The creature held his head high even as he knelt in the mud, unmoving. He didn’t object to the situation, or even seem aware of what was happening. Not drugged… just not there.

Jaid stalked forward and took the largest sword I’d ever seen from a half-man, half-deer creature who struggled under its weight.

“Watch,” she said to Zinian. The crowd fell silent. No one asked for last words from the prisoner. Jaid raised the sword and brought it down through the back of his neck, just as Auphel was supposed to do to me last night with her axe.

I clapped my hands over my mouth to hold in a scream, but couldn’t look away. I expected blood. Instead, the angelic figure collapsed, then disappeared. All he left behind was a handful of feathers.

Jaid turned to Zinian with a wild grin. “You see? She’s well and truly gone. We are free!”

Zinian smiled, but it seemed forced. The rest of the crowd erupted into cheers, tears, and embraces. I stuck close under the shelter of Zinian’s outstretched wing, not wanting to be trampled by the others as we moved toward the space the angel had occupied.

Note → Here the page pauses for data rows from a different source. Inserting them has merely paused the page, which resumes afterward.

/-! ## Debug and trace (chapter 21) -/

/-- The debug access engine (R453 to R457): INC and ACT, DAE_ADDR, the access in progress, its result for the next DATA
read, a failed write, the error bits, the last ACK with its read data, the SEQ of the last write on the SDP. -/
structure Dae where
  inc : Bool := false
  act : Bool := false
  addr : Nat := 0
  busy : Option (Option W32) := none
  result : Option (Option W32) := none
  wrFail : Bool := false
  deny : Bool := false
  err : Bool := false
  off : Bool := false
  psn : Bool := false
  ack : Nat := 0
  data : W32 := 0
  seq : Option Nat := none
deriving DecidableEq, Repr

/-- Debug (R306, R451 to R468): nonce, failures, DAE, TAP instruction and 36-bit data register, whether the balls are
handed to scan and whether the scan is being left, the stepped thread and whether it has issued, STEPTO, the instant of
the freeze, the freeze asked for at island start, whether a context access was denied, and the cells of the boundary scan register, in
its order (R494). -/
structure Dbg where
  nonce : Option (List Byte) := none
  fails : Nat := 0
  dae : Dae := {}
  ir : Nat := 1
  dr : BitVec 36 := 0x1094005F
  scan : Bool := false
  scanExit : Bool := false
  step : Option Nat := none
  stepped : Bool := false
  stepTo : Bool := false
  frzAt : Nat := 0
  frzIsland : Bool := false
  ctxDeny : Bool := false
  cells : List Bool := List.replicate 568 false
deriving DecidableEq, Repr

/-- A core's trace encoder (R469 to R475): armed, recording, bytes not yet in a closed unit, closed units, packets lost
and not yet reported, the cycle of its previous packet, atoms held per thread (oldest first), threads whose first packet
is out, and whether TS comes before the next packet (R472). -/
structure Enc where
  armed : Bool := false
  recording : Bool := false
  buf : List Byte := []
  lost : Nat := 0
  last : Nat := 0
  atoms : Tbl (List Bool) := []
  began : Tbl Bool := []
  tsNext : Bool := false
deriving DecidableEq, Repr

/-- The trace sinks (R475 to R477): closed units for DRAM and for the port with the encoder to serve next, whether the
buffer is full, the write pointer saved for S3 with its base and size, port rounds, the blocks last sent on the lanes. -/
structure Trace where
  encs : Tbl Enc := []
  units : List (List Byte) := []
  port : List (List Byte) := []
  rr : Nat := 0
  full : Bool := false
  saved : Option (Nat × Nat × Nat) := none
  rounds : Nat := 0
  lanes : List (List Byte) := []
deriving DecidableEq, Repr

/-! ## Counters (chapter 22) -/

/-- A core's sample buffer (R488, R489): PUT and GET slots, records held, the down-counter. -/
structure Smp where
  put : Nat := 0
  get : Nat := 0
  held : Nat := 0
  down : Nat := 1
deriving DecidableEq, Repr

/-- Counters (R480 to R491): values and shadows by 16u + i, W bits, owner of each unit, sample buffers, shadows of the
histogram bins by 32h + i, units with their status and delay at the capture, the snapshot's instant, ARMED and GATHER, SEQ. -/
structure Perf where
  val : Tbl Nat := []
  shadow : Tbl Nat := []
  w : Tbl Bool := []
  wShadow : Tbl Bool := []
  owner : Tbl (Option Nat) := []
  smp : Tbl Smp := []
  hist : Tbl Nat := []
  status : Tbl Nat := []
  at_ : Nat := 0
  armed : Bool := false
  gather : Bool := false
  seq : Nat := 0
  lastCap : Nat := 0
deriving DecidableEq, Repr

/-! ## Memory integrity (chapter 15) -/

/-- A scrubber (R335, R336): the line it reads next, the start of its lap, the last lap in ms, whether LATE is recorded for
this lap. -/
structure Scrub where
  pos : Nat := 0
  start : Option Nat := none
  lap : Option Nat := none
  late : Bool := false
deriving DecidableEq, Repr

/-- DRAM (R326 to R339): the stored bits that differ from the code of the data (by copy × 2^40 + word, where copy is 0 for memory, 1 + a
for the L2 of cluster a, 9 for the SLC: bits 0 to 63 data, 64 to 71 check), scrubbers by kind × 16 + unit (0 L2, 1 SLC slice, 2 DRAM
channel, 3 quay bank), refresh multiplier, trained and zeroed channels, self-refresh and deep sleep, options of the manifest. -/
structure Dram where
  flips : Tbl (BitVec 72) := []
  scrubs : Tbl Scrub := []
  refresh : Tbl Nat := []
  trained : BitVec 8 := 0
  zeroed : BitVec 8 := 0
  sr : Bool := false
  dsm : Bool := false
  rate : Nat := 0
  dual : Bool := false
  gib : Nat := 0
  wckAo : Bool := false
  ivl : Nat := 16
  limDram : Nat := 0
  limL2 : Nat := 0
  limSlc : Nat := 0
  limQuay : Nat := 0
deriving DecidableEq, Repr

/-! ## Ethernet and PCI Express (chapter 16) -/

/-- A frame in the switch, from its destination address on, without tag and FCS: ingress port (20 the host port), VID,
traffic class, receive time, MACsec validated, the host queue set its stream filter
names, the one that sent it, and whether its policy leaves it untagged. -/
structure EFrame where
  port : Nat
  vid : Nat
  tc : Nat
  data : List Byte
  time : Nat
  sec : Bool := false
  qset : Option Nat := none
  host : Option Nat := none
  plain : Bool := false
deriving DecidableEq, Repr

/-- A learned FDB entry (R347): VID, MAC, port and the instant of its last use. -/
structure Learned where
  vid : Nat
  mac : Nat
  port : Nat
  seen : Nat
deriving DecidableEq, Repr

/-- A gate schedule in force (R350): base, cycle in ns, length of its list, place in it. -/
structure Sched where
  base : Nat := 0
  cycle : Nat := 0
  len : Nat := 0
  pos : Nat := 0
deriving DecidableEq, Repr

/-- The switch (R343 to R361): table words by TBL × 2^16 + INDEX, learned entries, next PN of each SA, SAs whose threshold is
recorded, egress queues by port × 8 + class, schedules, admin lists waiting, frames for each host queue set, completions not
yet signalled by instance, links (0 down, else RATE + 1), verified preemption, frames that have left (port, bytes), 802.1CB
recovery state (sequence number + 1 or 0, history bits) and generation numbers, the slew in 2^-32 ns, whether one is in progress, the time source, and the flipped bits of table entries. -/
structure Eth where
  tbl : Tbl (BitVec 256) := []
  learned : List Learned := []
  pn : Tbl Nat := []
  pnNoted : Tbl Bool := []
  egress : Tbl (List EFrame) := []
  sched : Tbl Sched := []
  change : Tbl Bool := []
  hostRx : Tbl (List EFrame) := []
  unsig : Tbl Nat := []
  links : Tbl Nat := []
  pver : Tbl Bool := []
  sent : List (Nat × List Byte) := []
  frer : Tbl (Nat × Nat) := []
  frerGen : Tbl Nat := []
  slew : Int := 0
  slewing : Bool := false
  source : Nat := 0
  flips : Tbl Nat := []
deriving DecidableEq, Repr

/-- PCI Express (R362 to R367): link of each controller (rate code and width), per function BME, MSI-X enable, function
mask, FLR, vector masks and pending bits, table entries by 16f + v, the messages sent (address, data), and the last completion given to a peer:
status (0 successful, 1 Unsupported Request, 4 Completer Abort), EP, data. -/
structure Pcie where
  link : Tbl (Nat × Nat) := []
  bme : BitVec 16 := 0
  msix : BitVec 16 := 0
  fmask : BitVec 16 := 0
  flr : BitVec 16 := 0
  vmask : Tbl (BitVec 16) := []
  pba : Tbl (BitVec 16) := []
  vec : Tbl (Nat × Nat) := []
  sent : List (Nat × Nat) := []
  cpl : Option (Nat × Bool × List Byte) := none
deriving DecidableEq, Repr

/-! ## Vehicle buses, timers, gateway (chapter 17) -/

/-- An RX FIFO of slots (R372): GET and PUT slot, and first slot and size in slots of the elements held,
oldest first. -/
structure RxFifo where
  get : Nat := 0
  put : Nat := 0
  held : List (Nat × Nat) := []
deriving DecidableEq, Repr

/-- A transmit buffer as CAN arbitration sees it (R374): the controller's own n, buffer n of the share at block j, or the
n-th gateway copy. -/
inductive TxSrc where
  | own (n : Nat)
  | share (j n : Nat)
  | gw (n : Nat)
deriving DecidableEq, Repr

/-- A CAN controller (R369 to R374): error state, TEC, REC, RX FIFO, transmit bits, the buffer whose SOF has been sent with
whether it is to be cancelled, gateway copies, and the shares at its blocks 0 to 3. -/
structure Can where
  st : Nat := 3
  tec : Nat := 0
  rec_ : Nat := 0
  rxf : RxFifo := {}
  pend : BitVec 32 := 0
  done : BitVec 32 := 0
  cxl : BitVec 32 := 0
  sof : Option (TxSrc × Bool) := none
  gw : List (List Byte) := []
  shares : Tbl Nat := []
deriving DecidableEq, Repr

/-- A CAN share (R375): controller, block, RX FIFO and transmit bits. -/
structure Share where
  can : Nat := 0
  blk : Nat := 0
  rxf : RxFifo := {}
  pend : BitVec 8 := 0
  done : BitVec 8 := 0
deriving DecidableEq, Repr

/-- A controller of another bus (R378): its FIFOs, BUSY, for LIN the data that the gateway placed by identifier, and for
xSPI whether the device reports busy and whether a command runs; for LIN what the frame in progress took: the words of the
transmit FIFO, or the data that the gateway placed for an identifier. -/
structure BusCtl where
  rx : List W32 := []
  tx : List W32 := []
  busy : Bool := false
  gw : Tbl (List Byte) := []
  out : Option (List W32 × Nat × List Byte) := none
deriving DecidableEq, Repr

/-- The gateway (R386 to R394): table words, input queue of frames with their source port and arrival time;
per PDU buffer the µs of its last send + 1; per stream the messages that wait with the instant of the first, the sequence
numbers sent and (+ 1) expected; the instant of the hand-over. -/
structure Gw where
  tbl : Tbl (BitVec 256) := []
  inq : List (Nat × List Byte × Nat) := []
  lastUs : Tbl Nat := []
  wait : Tbl (List (List Byte)) := []
  since : Tbl Nat := []
  seqTx : Tbl Nat := []
  seqRx : Tbl Nat := []
  handover : Option Nat := none
  flips : Tbl Nat := []
deriving DecidableEq, Repr

/-- Timers and GPIO (R381 to R383): synchronised ball levels, compare instants in force, whether a channel waits for its
match, whether a PWM line is in its high part, and whether the instant was past when it took effect. -/
structure Tgp where
  inp : Tbl Bool := []
  cmp : Tbl Nat := []
  wait : Tbl Bool := []
  high : Tbl Bool := []
  miss : Tbl Bool := []
deriving DecidableEq, Repr

/-- R22: an access that waits for the power domain of its block: a register access of a requester that has no bundle or work item of
its own, the device access of a thread, the descriptor at the head of a channel of a DMA set, a request of a PCI Express peer, the
access of the debug engine, an element for a gateway queue and the transmit ring of one (R187). With 24 in the place of a domain it
waits for the hold of a link to end (R128) or for what stands before it. -/
inductive Wait where
  | reg (rq : Req) (pa : Nat) (w : Option W32)
  | thread (t : Nat)
  | dma (set c : Nat)
  | pcie (r : PcieReq)
  | debug
  | gwRx (q : Nat) (el : List Byte) (src : Nat)
  | gwTx (q : Nat)
deriving DecidableEq, Repr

“What of these?” he asked, and scooped up a long primary feather. He twirled it between his fingers. “And what of the fact that we’re still killing them? Yes, they’re disappearing when they die. They’re easy to catch now that she’s not directing their actions. But they should have disappeared immediately if Verelle is dead.” He caught another feather beneath his foot and ground it into the dirt. “How certain are we?”

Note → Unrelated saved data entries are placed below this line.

/-- R14, R15: the region of a physical address; `absent` where an access gets a bus error. -/
def State.region (s : State) (pa : Nat) : Region :=
  if pa < 0x1000000000 then (if pa < s.dramCap ∧ !s.checkAddr pa then .dram else .absent)
  else if pa < 0x1001000000 then .quay
  else if 0x1040000000 ≤ pa ∧ pa < 0x104F000000 then .device
  else if 0x1080000000 ≤ pa ∧ pa < 0x1080050000 then .device
  else if 0x1800000000 ≤ pa ∧ pa < 0x1900000000 then
    let port := (pa - 0x1800000000) / 0x80000000
    if (pa - 0x1800000000) % 0x80000000 < Tbl.get (fun _ => (0 : Nat)) s.flashCap port then .flash port else .absent
  else if 0x2000000000 ≤ pa ∧ pa < 0x4000000000 then .pcie
  else .absent

/-- R14: is a region a normal one. -/
def Region.normal : Region → Bool
  | .dram => true
  | .quay => true
  | .flash _ => true
  | _ => false

/-- How a walk fails (R171, R173, R176): the stage-1 or stage-2 translation or permission with its level, a denied execute
permission, or a poisoned descriptor; for stage 2 the failing IPA and whether it was a stage-1 descriptor's. -/
inductive WFail where
  | s1t (lvl : Nat)
  | s1p (lvl : Nat)
  | nx
  | s2t (lvl ipa : Nat) (s1w : Bool)
  | s2p (lvl ipa : Nat) (s1w : Bool)
  | lost (pa lvl : Nat) (s2 : Bool)
  | range
deriving DecidableEq, Repr

/-- A leaf: output address, log2 of its size, level and descriptor. -/
structure Leaf where
  out : Nat
  size : Nat
  lvl : Nat
  desc : BitVec 64
deriving DecidableEq, Repr

/-- R176: a descriptor read; none where its address lies outside the normal regions, which counts as invalid. -/
def State.rdDesc (s : State) (pa lvl : Nat) (s2 : Bool) : Except WFail (Option (BitVec 64)) :=
  if (s.region pa).normal then
    (if s.poisoned pa then .error (.lost pa lvl s2) else .ok (some (BitVec.ofNat 64 (s.rdLe pa 8))))
  else .ok none

/-- R170: the lowest bit of a level's index, which is log2 of its leaf size. -/
def lvlShift (lvl : Nat) : Nat := if lvl = 0 then 30 else if lvl = 1 then 21 else 12

/-- What a descriptor is at a level (R171). -/
inductive DKind where
  | invalid
  | table (next : Nat)
  | leaf (out : Nat)
deriving DecidableEq, Repr

/-- R171: decodes a descriptor of stage 1 (`s2 = false`) or stage 2. -/
def decodeDesc (s2 : Bool) (lvl : Nat) (d : BitVec 64) : DKind :=
  let oa := bits d 39 12 * 0x1000
  let kind := bits d 1 0
  let leafOk := bits d 55 40 == 0 && (if s2 then bits d 11 5 == 0 else bits d 11 9 == 0) && oa % 2 ^ lvlShift lvl == 0
  if kind = 3 ∧ lvl < 2 then (if bits d 55 40 = 0 ∧ bits d 11 2 = 0 then .table oa else .invalid)
  else if kind = 3 then (if leafOk then .leaf oa else .invalid)
  else if kind = 1 ∧ lvl < 2 then (if leafOk then .leaf oa else .invalid)
  else .invalid

/-- The stage-2 walk of an IPA from a level (R170, R175); `n` levels remain. -/
def State.s2Walk (s : State) (ipa : Nat) (s1w : Bool) : Nat → Nat → Except WFail Leaf
  | 0, _ => .error (.s2t 2 ipa s1w)
  | n + 1, tbl =>
    let lvl := 2 - n
    let sh := lvlShift lvl
    let idx := ipa / 2 ^ sh % (if lvl = 0 then 1024 else 512)
    match s.rdDesc (tbl + idx * 8) lvl true with
    | .error e => .error e
    | .ok none => .error (.s2t lvl ipa s1w)
    | .ok (some d) =>
      match decodeDesc true lvl d with
      | .invalid => .error (.s2t lvl ipa s1w)
      | .table t => s.s2Walk ipa s1w n t
      | .leaf o => .ok ⟨o + ipa % 2 ^ sh, sh, lvl, d⟩

/-- The stage-2 base, enable and berth of a walk (R168, R184). -/
structure S2 where
  en : Bool
  base : Nat
deriving DecidableEq, Repr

Jaid rolled her eyes and patted Zinian’s arm with one blunt-fingered hand. Her feline face was surprisingly expressive. “You’re still in shock,” she said softly. “We have our victory. I’m sorry you didn’t get to kill her yourself, but it’s over. Have a drink or ten, sleep it off. Then celebrate with us. You’ve earned it.”

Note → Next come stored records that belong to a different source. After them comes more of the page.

/-- R224: Unblock ends BW. -/
def State.unblocked (s : State) (m : Msg) : State :=
  let h := s.home m.line
  match h.busy with
  | .bw q => if q.agent = m.agent then s.setHome m.line { h with busy := .idle } else s
  | _ => s

/-- The store buffer without the FENCE.SS markers that no older entry of their thread stands before (R197). -/
def sbTrim : List SbEntry → List SbEntry → List SbEntry
  | done, [] => done
  | done, e :: r =>
    if e.op = .marker ∧ !done.any (fun d => d.gtn == e.gtn) then sbTrim done r else sbTrim (done ++ [e]) r

/-- R132: the stores of a thread that waits at a FENCE are performed. -/
def State.fenceEnds (s : State) (t : Nat) : State :=
  let x := s.th t
  if x.stall = .fence ∧ !(s.core (coreOf t)).sb.any (fun e => e.gtn == t && e.op != .marker) then
    s.setTh t { x with stall := .none }
  else s

/-- An entry leaves a store buffer; a thread that waits at a FENCE for it goes on. -/
def State.sbFree (s : State) (core : Nat) (e : SbEntry) : State :=
  (s.modCore core (fun k => { k with sb := sbTrim [] (k.sb.erase e) })).fenceEnds e.gtn

/-- R213, R224: Done frees the store buffer entry of the Clean or Flush of the requesting cluster. -/
def State.gotDone (s : State) (m : Msg) : State :=
  let mine (c : Nat) : Option (Nat × SbEntry) :=
    ((s.core (4 * m.agent + c)).sb.find? (fun e => e.sent && e.pa / 64 == m.line)).map (fun e => (4 * m.agent + c, e))
  if m.agent < 8 then
    match [0, 1, 2, 3].findSome? mine with
    | some (c, e) => s.sbFree c e
    | none => s
  else s

/-! ## Dead agents (R232, R233) -/

/-- R232: a line becomes poisoned by the reclaim of an agent: counted in FAB_DEAD_SRC.LINES, while it names the agent and is not DONE, and
in the totals (R342, r4). -/
def State.reclaimLine (s : State) (a line : Nat) : State :=
  let s := (s.poisonLine line a (2 ^ 18)).count 0x40 4
  let v := s.reg (fabDirPage + 0xC)
  let s := if bits v 31 28 = a ∧ !bit v 23 then s.setReg (fabDirPage + 0xC) (putBits v 0 23 (satInc 0x7FFFFF (bits v 22 0))) else s
  s.modCoh (fun c => { c with reclaim := c.reclaim.map (fun e => if e.1 = a then (a, e.2.1, satInc 0x7FFFFF e.2.2) else e) })

/-- R232: the homes answer a message that was on its way to a dead agent. -/
def State.answerFor (s : State) (m : Msg) : State :=
  match m.kind with
  | .fwdGetS => (s.reclaimLine m.agent m.line).send [{ kind := .data, agent := m.req, line := m.line, req := m.req }]
  | .fwdRdOnce => (s.reclaimLine m.agent m.line).send [{ kind := .data, agent := m.req, line := m.line, req := m.req }]
  | .fwdGetM => (s.reclaimLine m.agent m.line).send
      [{ kind := .data, agent := m.req, line := m.line, req := m.req, n := m.n, grant := .M }]
  | .fwdGetMZ => (s.reclaimLine m.agent m.line).send
      [{ kind := .grant, agent := m.req, line := m.line, req := m.req, n := m.n, grant := .M }]
  | .inv => s.send [{ kind := .invAck, agent := m.req, line := m.line, req := m.req, toHome := m.toHome }]
  | .recall => (s.reclaimLine m.agent m.line).send [{ kind := .recallData, agent := m.agent, line := m.line }]
  | .downgrade => (s.reclaimLine m.agent m.line).send [{ kind := .recallData, agent := m.agent, line := m.line }]
  | _ => s

/-- R232: a home reclaims a dead agent's entry of one line; `done` are the lines that its unanswered messages have poisoned already. -/
def State.reclaimEntry (s : State) (a : Nat) (done : List Nat) (line : Nat) : State :=
  let h := s.home line
  let h := { h with queue := h.queue.filter (fun q => q.agent != a) }
  let mine : Bool := match h.busy with
    | .bw q => q.agent == a
    | .bm q _ => q.agent == a
    | .full q => q.agent == a
    | _ => false
  let h := if mine then { h with busy := .idle } else h
  let own := (h.st == .X || h.st == .O) && h.owner == a
  if own then
    let s := if done.contains line then s else s.reclaimLine a line
    if h.st = .X ∨ h.sh = 0 then s.setHome line { h with st := .I, sh := 0 }
    else match h.busy with
      | .bw q =>
        let keep := if h.sh.getLsbD q.agent then shAdd 0 q.agent else 0
        (s.setHome line { h with st := if keep = 0 then .I else .S, sh := keep }).send (invAll (shDel h.sh q.agent) line 0 true)
      | .idle =>
        (s.setHome line { h with st := .I, sh := 0, busy := .br none line, owed := shCount h.sh }).send (invAll h.sh line 0 true)
      | _ => (s.setHome line { h with st := .I, sh := 0 }).send (invAll h.sh line 0 true)
  else
    let sh := shDel h.sh a
    s.setHome line { h with sh := sh, st := if h.st = .S ∧ sh = 0 then .I else h.st }

/-- The cache of an agent is empty: no line, no set in use, no stored error. -/
def State.emptyAgent (s : State) (a : Nat) : State :=
  let s := s.modCoh (fun c => { c with
    agents := c.agents.filter (fun e => e.1 / 2 ^ 34 != a),
    flashOld := c.flashOld.filter (fun e => e.1 / 2 ^ 34 != a),
    sets := c.sets.filter (fun e => e.1 / 4096 != (agentCache a).key 0 / 4096) })
  if a < 8 then { s with dram := { s.dram with flips := s.dram.flips.filter (fun e => e.1 / 2 ^ 40 != 1 + a) } } else s

/-- The L1s of a cluster are empty. -/
def State.emptyL1s (s : State) (n : Nat) : State :=
  s.modCoh (fun c => { c with
    l1d := c.l1d.filter (fun e => e.1 / 2 ^ 34 / 4 != n), l1i := c.l1i.filter (fun e => e.1 / 2 ^ 34 / 4 != n),
    l1dBad := c.l1dBad.filter (fun e => e.1 / 2 ^ 34 / 4 != n), l1iBad := c.l1iBad.filter (fun e => e.1 / 2 ^ 34 / 4 != n),
    sets := c.sets.filter (fun e => e.1 / 4096 % 32 / 4 != n || decide (64 ≤ e.1 / 4096)) })

/-- R195, R396: an agent's cache is flushed: what it holds in M or O goes to the SLC, it holds no line, and no home records it. -/
def State.flushAgent (s : State) (a : Nat) : State :=
  let mine := (s.coh.agents.filter (fun e => e.1 / 2 ^ 34 == a)).map (fun e => (e.1 % 2 ^ 34, e.2.st))
  let s := mine.foldl (fun s e => (if e.2.only then (s.l2Out a e.1).setSlc e.1 .dirty else s).leaveL2 a e.1) s
  let s := s.emptyAgent a
  s.modCoh (fun c => { c with
    homes := (c.homes.map (fun e =>
      let h := e.2
      let sh := shDel h.sh a
      let own := (h.st == .X || h.st == .O) && h.owner == a
      let st := if own then (if sh = 0 then HSt.I else .S) else if h.st = .S ∧ sh = 0 then .I else h.st
      (e.1, { h with st := st, sh := sh, owner := if own then 0 else h.owner }))).filter (fun e => e.2 != {}) })

/-- R195: every agent's cache and every slice is flushed to memory. -/
def State.flushAll (s : State) : State :=
  let s := (List.range 13).foldl State.flushAgent s
  s.coh.slc.foldl (fun s e => if e.2 = .dirty then s.slcMove e.1 .clean else s) s

/-- R232: an agent is declared dead: its bit in FAB_COH_LIVE, the record, the reclaim of its entries, the transactions that
wait on it. `flag` is the record's flag, `cause` its number in the error log, `hm` the home that found a TMO. -/
def State.declareDead (s : State) (a flag hm : Nat) : State :=
  if s.agentDead a then s
  else
    let s := s.modCoh (fun c => { c with dead := putBit c.dead a true, reclaim := c.reclaim ++ [(a, 18 - flag.log2, 0)] })
    let s := s.recordCap (fabDirPage + 8) flag (some 128)
      [(fabDirPage + 0xC, BitVec.ofNat 32 (a * 2 ^ 28 + hm * 2 ^ 24))]
    let lost := s.coh.msgs.filter (fun m => m.agent == a && m.kind.forward)
    let s := (s.modCoh (fun c => { c with
      msgs := c.msgs.filter (fun m => m.agent != a || m.kind == .recallData || (m.kind == .invAck && m.toHome)) })).emptyAgent a
    let s := lost.foldl State.answerFor s
    let done := (lost.filter (fun m => m.kind != .inv && m.kind != .putAck && m.kind != .putStale && m.kind != .done)).map Msg.line
    (s.coh.homes.map Prod.fst).foldl (fun s l => s.reclaimEntry a done l) s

Zinian grunted. “I should take Hazel back to the palace.”

The whiskers above one of Jaid’s yellow eyes twitched. “Of course. Do join us when you’re free.” Her tone had turned icy, and I suspected it had everything to do with me.

“Not everyone is going to accept me as easily as you have, are they?” I asked as I hurried again to keep up. Zinian slowed as we got away from the crowd. He still held the feather in one hand.

“No,” he said. “And the sooner you understand that, the better. Try to keep to yourself until we figure out what to do with you.”

“Understood.” I wasn’t about to head out into the streets—or the palace halls, for that matter—without protection.

He didn’t say anything else as we entered the palace, which felt clean and protective after the mess and violence of the streets. When we arrived back at my assigned room, Auphel was waiting. She rose from where she sat on the floor.

“I found food,” she said, gesturing to a plate of roughly chopped root vegetables, all raw, and a chunk of bread. “I had to go to the garden to find anything good. Did you eat already?”

“I’d forgotten all about eating,” I said, but my stomach quickly reminded me that bloody streets outside or no, I hadn’t eaten in far too long. “Thank you so much.” I snatched up the bread.

Zinian nodded and tossed the room key to Auphel, then left us.

“You gave him that?” I asked between mouthfuls, gesturing to the key. The bread was stale, but I ate all of it, then started on a chunk of carrot.

“He gave me an order,” she said. “I’m glad he didn’t hurt you.”

Her grotesque face was a strangely comforting sight. Completely out of place in the well-appointed bedroom, but more pleasant than anything else there. She seemed to have a simple mind, but a kind one, and I was glad to have her guarding me.

We passed the day together. I offered to read to her from the books on the shelves, but we quickly found that human stories weren’t the sort of thing a monster wanted to hear.